## [PROBLEM DESCRIPTION]
Your answer should be only the lines below from the one with "theorem setLink (h" to the one with "memWf := storeBytes_wf a bytes h.memWf", repeated exactly, ends included.
════════════════════
/-- A masked write keeps the bits outside its mask. -/
theorem writeMasked_unnamed {mask unnamed w : Word} (v : Word) (hdisjoint : mask &&& unnamed = 0#32)
    (h : w &&& unnamed = 0#32) : writeMasked mask w v &&& unnamed = 0#32 := by
  refine and_eq_zero_of_bits h fun k hk hunnamed => ?_
  have houtside : mask.getLsbD k = false := by
    simpa [hunnamed] using congrArg (·.getLsbD k) hdisjoint
  rw [writeMasked, BitVec.getLsbD_or, BitVec.getLsbD_and, BitVec.getLsbD_and, BitVec.getLsbD_not, houtside,
    decide_eq_true hk]
  simp

/-! ### Each update of the state -/

theorem add_four_aligned {a : Word} (h : a &&& 3#32 = 0#32) : (a + 4#32) &&& 3#32 = 0#32 := by
  have haligned := aligned_iff.2 h
  exact aligned_iff.1 (by bv_omega)

namespace State.Inv

variable {s : State}

/-- The advance leaves a delay slot behind (R26). -/
theorem advance (h : s.Inv) : s.advance.Inv :=
  { h with
    sequential := fun _ => rfl
    slotAligned := fun hslot => nomatch hslot }

theorem setX (h : s.Inv) (n : RegNum) (v : Word) : (s.setX n v).Inv :=
  { h with zeroRegister := (gpr_setX_zero s n v).trans h.zeroRegister }

theorem setLink (h : s.Inv) {a : Word} (haligned : a &&& 3#32 = 0#32) : (s.setLink a).Inv :=
  { h with
    linkAligned := fun _ => haligned
    touchedLinked := fun _ => rfl }

theorem clearLink (h : s.Inv) : s.clearLink.Inv :=
  { h with
    linkAligned := fun hset => nomatch hset
    touchedLinked := fun htouched => nomatch htouched }

theorem setHi_setLo (h : s.Inv) (hi lo : Word) : ((s.setHi hi).setLo lo).Inv := { h with }

theorem setFpcond (h : s.Inv) (b : Bool) : (s.setFpcond b).Inv := { h with }

theorem storeBytes (h : s.Inv) (a : Word) (bytes : List Byte) : (s.storeBytes a bytes).Inv := by
  rw [storeBytes_frame]
  exact { h with
    memWf := storeBytes_wf a bytes h.memWf
    storedRising := storeBytes_stored_rising a bytes h.storedRising
    storedBounded := storeBytes_stored_bounded a bytes h.storedBounded
    touchedLinked := storeBytes_touched a bytes h.touchedLinked }

theorem writeStatus (h : s.Inv) (v : Word) : { s with status := writeMasked statusMask s.status v }.Inv :=
  { h with statusUnnamed := writeMasked_unnamed v (by decide) h.statusUnnamed }

theorem writeCause (h : s.Inv) (v : Word) : { s with cause := writeMasked causeMask s.cause v }.Inv :=
  { h with causeUnnamed := writeMasked_unnamed v (by decide) h.causeUnnamed }

theorem writeEpc (h : s.Inv) (v : Word) : { s with epc := v }.Inv := { h with }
════════════════════
## [SOLVED PROBLEM]
theorem setLink (h : s.Inv) {a : Word} (haligned : a &&& 3#32 = 0#32) : (s.setLink a).Inv :=
  { h with
    linkAligned := fun _ => haligned
    touchedLinked := fun _ => rfl }

theorem clearLink (h : s.Inv) : s.clearLink.Inv :=
  { h with
    linkAligned := fun hset => nomatch hset
    touchedLinked := fun htouched => nomatch htouched }

theorem setHi_setLo (h : s.Inv) (hi lo : Word) : ((s.setHi hi).setLo lo).Inv := { h with }

theorem setFpcond (h : s.Inv) (b : Bool) : (s.setFpcond b).Inv := { h with }

theorem storeBytes (h : s.Inv) (a : Word) (bytes : List Byte) : (s.storeBytes a bytes).Inv := by
  rw [storeBytes_frame]
  exact { h with
    memWf := storeBytes_wf a bytes h.memWf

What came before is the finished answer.